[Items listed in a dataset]
※

/-- A KEY, by the state of the channel bound to its slot: held in FLUSH and CLOSING when the key holder is empty and discarded
when it is not; in GREET `#` replaces a list that is not at TONE by [TONE] and other keys do nothing; in ANNOUNCE any key skips
to the choice of the next message; in RECORD `*` makes the message urgent, `#` ends the recording with [MESSAGE_SAVED, GOODBYE]
and digits do nothing; in REPLAY and LISTEN `#` leaves the message and closes with [GOODBYE] (its reader count falling), `1`
replays the message, `2` makes it HEARD, leaves it and goes on to the next choice, `3` hands it to the delete path, leaves it
and announces [DELETED], and the keys without a meaning do nothing. A NEW message whose page 14 is not blank becomes HEARD with
no mark queued and FLASH_FAULT placed. Prompts without a directory entry are removed from a list that comes to be played, with
PROMPT_MISSING placed; an emptied [TONE] begins the recording, or closes with [STORE_FULL, GOODBYE] when no message can be
created, an emptied [DELETED] chooses the next message, and a closing list that empties ends with SLOT_DONE COMPLETED and the
channel FREE. That an attention kind is placed before the SLOT_DONE is offered is the model's reading (log entry 12). A slot
bound to no channel, or above 125, discards the key. That the store-low test also follows key `3` on a message with no page
programmed is the model's reading (log entry 14). In SUSPENDING the drain is tested (log entry 29). -/
def Obligations.KeysTaken : Prop :=
  ∀ (key : Key) (s : State), s.resetLow = false →
    (∀ slot : Octet, 125 < slot.toNat → exec (.key slot key) s = .next s) ∧
    ∀ k : Fin 126,
      let press := Instr.key (BitVec.ofNat 8 k.val) key
      (s.highway.bindings[k] = none → exec press s = .next s) ∧
      (∀ c, s.highway.bindings[k] = some c →
        let x := s.chan c
        let idle := s.withChan c { x with timer := none }
        let may := s.prompted ∨ s.link.queue.length < 63
        (x.state = .flush ∨ x.state = .closing →
          exec press s =
            .next { s with channels := s.channels.set c
                             { x with keyHolder := if x.keyHolder = none then some key else x.keyHolder } }) ∧
        (x.state = .greet → key ≠ .hash ∨ x.playList.head? = some pTone → exec press s = .next s) ∧
        (x.state = .greet → key = .hash → x.playList.head? ≠ some pTone →
          (s.missing pTone = false →
            ∃ t, exec press s = .next t ∧
              t = { s with channels := s.channels.set c { x with playList := [pTone] }, rings := t.rings
                           coder := { s.coder with decoders := t.coder.decoders } } ∧
              (t.ring c).item = some pTone ∧ ∀ c', c' ≠ c → t.ring c' = s.ring c' ∧ t.decoder c' = s.decoder c') ∧
          (∀ r, s.missing pTone = true → x.room = some r → s.link.queue.length < 63 →
            let gone := s.placed .promptMissing
            (s.store.messages.length < 8192 → s.store.nextSerial ≠ 4294967295 →
              exec press s = .next (gone.records c r)) ∧
            (8192 ≤ s.store.messages.length ∨ s.store.nextSerial = 4294967295 → x.reading = false ∨ s.marksBlank →
              exec press s = .next (State.drains ((gone.placed .storeFull).closesWith c [pStoreFull, pGoodbye]))))) ∧
        (∀ r found kept, x.state = .announce → x.room = some r → s.Chooses x (s.room r).mailbox found kept →
          s.prompted ∨ s.link.queue.length < 63 ∧ (found = none → x.reading = false ∨ s.marksBlank) →
          exec press s = .next (State.drains (s.goesOn c found kept))) ∧
        (x.state = .record → ∀ d, key = .digit d → exec press s = .next s) ∧
        (∀ n, x.state = .record → key = .star → x.current = some n →
          exec press s =
            .next { s with
                    store := { s.store with
                      messages := s.store.messages.map fun m => if m.serial = n then { m with urgent := true } else m } }) ∧
        (x.state = .record → key = .hash →
          exec press s =
            .next (State.drains (flushTest c (raisePrograms c (s.endsRecording c [pMessageSaved, pGoodbye] false))))) ∧
        (x.state = .record → key = .hash → 2 ≤ (s.ring c).outPrograms → (s.ring c).recorded ≠ [] →
          exec press s =
            .next { s with channels := s.channels.set c { x with state := .flush, playList := [pMessageSaved, pGoodbye] }
                           rings := s.rings.set c (s.ring c).finish
                           coder := { s.coder with encoders := s.coder.encoders.set c (s.encoder c).finish } }) ∧
        (∀ n, x.state = .replay ∨ x.state = .listen → x.current = some n →
          (key = .star ∨ (∃ d : Fin 10, key = .digit d ∧ (d = 0 ∨ 3 < d)) → exec press s = .next s) ∧
          (key = .digit 1 →
            ∃ t, exec press s = .next t ∧
              t = { s with channels := s.channels.set c { x with state := .replay, timer := none, playList := [.message n] }
                           rings := t.rings, coder := { s.coder with decoders := t.coder.decoders } } ∧
              (t.ring c).item = some (.message n) ∧ (t.decoder c).position = 0 ∧
              ∀ c', c' ≠ c → t.ring c' = s.ring c' ∧ t.decoder c' = s.decoder c') ∧
          (∀ m, key = .digit 2 → s.message n = some m → m.state = .new → m.blank14 = false → s.link.queue.length < 64 →
            let heard : State := idle.madeHeard n
            let failed : State := State.placed { heard with store := { heard.store with marks := s.store.marks } } .flashFault
            let left := failed.leaves c
            ∀ r found kept, x.room = some r → left.Chooses (left.chan c) (left.room r).mailbox found kept → may →
              exec press s = .next (State.drains (left.goesOn c found kept))) ∧
          (key = .digit 2 → s.marksBlank →
            let left := (idle.madeHeard n).leaves c
            ∀ r found kept, x.room = some r → left.Chooses (left.chan c) (left.room r).mailbox found kept → may →
              exec press s = .next (State.drains (left.goesOn c found kept))) ∧
          (∀ m, key = .digit 3 → s.message n = some m → s.marksBlank → s.link.queue.length < 64 →
            let gone := if m.state = .new ∨ m.state = .heard then evaluateLamp m.room (idle.deletes n) else idle.deletes n
            let left := gone.leaves c
            let told := State.plays c [pDeleted] (left.withChan c { left.chan c with state := .announce })
            (s.missing pDeleted = false → exec press s = .next told) ∧
            (∀ r found kept, s.missing pDeleted = true → x.room = some r →
              told.Chooses (told.chan c) (told.room r).mailbox found kept → s.link.queue.length < 63 →
              exec press s = .next (State.drains (told.goesOn c found kept)))) ∧
          (key = .hash → s.marksBlank → may →
            exec press s = .next (State.drains (State.closesWith c [pGoodbye] (idle.leaves c)))) ∧
          (∀ m, key = .hash → x.reading = true → s.message n = some m → m.state ≠ .deleting → s.missing pGoodbye = false →
            ∃ t, exec press s = .next t ∧
              t = { s with channels := s.channels.set c
                             { x with state := .closing, timer := none, playList := [pGoodbye], reading := false
                                      current := none }
                           rings := t.rings, coder := { s.coder with decoders := t.coder.decoders }
                           store := { s.store with messages := t.store.messages } } ∧
              t.message n = some { m with readers := m.readers - 1 } ∧ (t.ring c).item = some pGoodbye)))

※

# Your instructions:
Repeat the full set of records above character for character.

# Problem solution:
/-- A KEY, by the state of the channel bound to its slot: held in FLUSH and CLOSING when the key holder is empty and discarded
when it is not; in GREET `#` replaces a list that is not at TONE by [TONE] and other keys do nothing; in ANNOUNCE any key skips
to the choice of the next message; in RECORD `*` makes the message urgent, `#` ends the recording with [MESSAGE_SAVED, GOODBYE]
and digits do nothing; in REPLAY and LISTEN `#` leaves the message and closes with [GOODBYE] (its reader count falling), `1`
replays the message, `2` makes it HEARD, leaves it and goes on to the next choice, `3` hands it to the delete path, leaves it
and announces [DELETED], and the keys without a meaning do nothing. A NEW message whose page 14 is not blank becomes HEARD with
no mark queued and FLASH_FAULT placed. Prompts without a directory entry are removed from a list that comes to be played, with
PROMPT_MISSING placed; an emptied [TONE] begins the recording, or closes with [STORE_FULL, GOODBYE] when no message can be
created, an emptied [DELETED] chooses the next message, and a closing list that empties ends with SLOT_DONE COMPLETED and the
channel FREE. That an attention kind is placed before the SLOT_DONE is offered is the model's reading (log entry 12). A slot
bound to no channel, or above 125, discards the key. That the store-low test also follows key `3` on a message with no page
programmed is the model's reading (log entry 14). In SUSPENDING the drain is tested (log entry 29). -/
def Obligations.KeysTaken : Prop :=
  ∀ (key : Key) (s : State), s.resetLow = false →
    (∀ slot : Octet, 125 < slot.toNat → exec (.key slot key) s = .next s) ∧
    ∀ k : Fin 126,
      let press := Instr.key (BitVec.ofNat 8 k.val) key
      (s.highway.bindings[k] = none → exec press s = .next s) ∧
      (∀ c, s.highway.bindings[k] = some c →
        let x := s.chan c
        let idle := s.withChan c { x with timer := none }
        let may := s.prompted ∨ s.link.queue.length < 63
        (x.state = .flush ∨ x.state = .closing →
          exec press s =
            .next { s with channels := s.channels.set c
                             { x with keyHolder := if x.keyHolder = none then some key else x.keyHolder } }) ∧
        (x.state = .greet → key ≠ .hash ∨ x.playList.head? = some pTone → exec press s = .next s) ∧
        (x.state = .greet → key = .hash → x.playList.head? ≠ some pTone →
          (s.missing pTone = false →
            ∃ t, exec press s = .next t ∧
              t = { s with channels := s.channels.set c { x with playList := [pTone] }, rings := t.rings
                           coder := { s.coder with decoders := t.coder.decoders } } ∧
              (t.ring c).item = some pTone ∧ ∀ c', c' ≠ c → t.ring c' = s.ring c' ∧ t.decoder c' = s.decoder c') ∧
          (∀ r, s.missing pTone = true → x.room = some r → s.link.queue.length < 63 →
            let gone := s.placed .promptMissing
            (s.store.messages.length < 8192 → s.store.nextSerial ≠ 4294967295 →
              exec press s = .next (gone.records c r)) ∧
            (8192 ≤ s.store.messages.length ∨ s.store.nextSerial = 4294967295 → x.reading = false ∨ s.marksBlank →
              exec press s = .next (State.drains ((gone.placed .storeFull).closesWith c [pStoreFull, pGoodbye]))))) ∧
        (∀ r found kept, x.state = .announce → x.room = some r → s.Chooses x (s.room r).mailbox found kept →
          s.prompted ∨ s.link.queue.length < 63 ∧ (found = none → x.reading = false ∨ s.marksBlank) →
          exec press s = .next (State.drains (s.goesOn c found kept))) ∧
        (x.state = .record → ∀ d, key = .digit d → exec press s = .next s) ∧
        (∀ n, x.state = .record → key = .star → x.current = some n →
          exec press s =
            .next { s with
                    store := { s.store with
                      messages := s.store.messages.map fun m => if m.serial = n then { m with urgent := true } else m } }) ∧
        (x.state = .record → key = .hash →
          exec press s =
            .next (State.drains (flushTest c (raisePrograms c (s.endsRecording c [pMessageSaved, pGoodbye] false))))) ∧
        (x.state = .record → key = .hash → 2 ≤ (s.ring c).outPrograms → (s.ring c).recorded ≠ [] →
          exec press s =
            .next { s with channels := s.channels.set c { x with state := .flush, playList := [pMessageSaved, pGoodbye] }
                           rings := s.rings.set c (s.ring c).finish
                           coder := { s.coder with encoders := s.coder.encoders.set c (s.encoder c).finish } }) ∧
        (∀ n, x.state = .replay ∨ x.state = .listen → x.current = some n →
          (key = .star ∨ (∃ d : Fin 10, key = .digit d ∧ (d = 0 ∨ 3 < d)) → exec press s = .next s) ∧
          (key = .digit 1 →
            ∃ t, exec press s = .next t ∧
              t = { s with channels := s.channels.set c { x with state := .replay, timer := none, playList := [.message n] }
                           rings := t.rings, coder := { s.coder with decoders := t.coder.decoders } } ∧
              (t.ring c).item = some (.message n) ∧ (t.decoder c).position = 0 ∧
              ∀ c', c' ≠ c → t.ring c' = s.ring c' ∧ t.decoder c' = s.decoder c') ∧
          (∀ m, key = .digit 2 → s.message n = some m → m.state = .new → m.blank14 = false → s.link.queue.length < 64 →
            let heard : State := idle.madeHeard n
            let failed : State := State.placed { heard with store := { heard.store with marks := s.store.marks } } .flashFault
            let left := failed.leaves c
            ∀ r found kept, x.room = some r → left.Chooses (left.chan c) (left.room r).mailbox found kept → may →
              exec press s = .next (State.drains (left.goesOn c found kept))) ∧
          (key = .digit 2 → s.marksBlank →
            let left := (idle.madeHeard n).leaves c
            ∀ r found kept, x.room = some r → left.Chooses (left.chan c) (left.room r).mailbox found kept → may →
              exec press s = .next (State.drains (left.goesOn c found kept))) ∧
          (∀ m, key = .digit 3 → s.message n = some m → s.marksBlank → s.link.queue.length < 64 →
            let gone := if m.state = .new ∨ m.state = .heard then evaluateLamp m.room (idle.deletes n) else idle.deletes n
            let left := gone.leaves c
            let told := State.plays c [pDeleted] (left.withChan c { left.chan c with state := .announce })
            (s.missing pDeleted = false → exec press s = .next told) ∧
            (∀ r found kept, s.missing pDeleted = true → x.room = some r →
              told.Chooses (told.chan c) (told.room r).mailbox found kept → s.link.queue.length < 63 →
              exec press s = .next (State.drains (told.goesOn c found kept)))) ∧
          (key = .hash → s.marksBlank → may →
            exec press s = .next (State.drains (State.closesWith c [pGoodbye] (idle.leaves c)))) ∧
          (∀ m, key = .hash → x.reading = true → s.message n = some m → m.state ≠ .deleting → s.missing pGoodbye = false →
            ∃ t, exec press s = .next t ∧
              t = { s with channels := s.channels.set c
                             { x with state := .closing, timer := none, playList := [pGoodbye], reading := false
                                      current := none }
                           rings := t.rings, coder := { s.coder with decoders := t.coder.decoders }
                           store := { s.store with messages := t.store.messages } } ∧
              t.message n = some { m with readers := m.readers - 1 } ∧ (t.ring c).item = some pGoodbye)))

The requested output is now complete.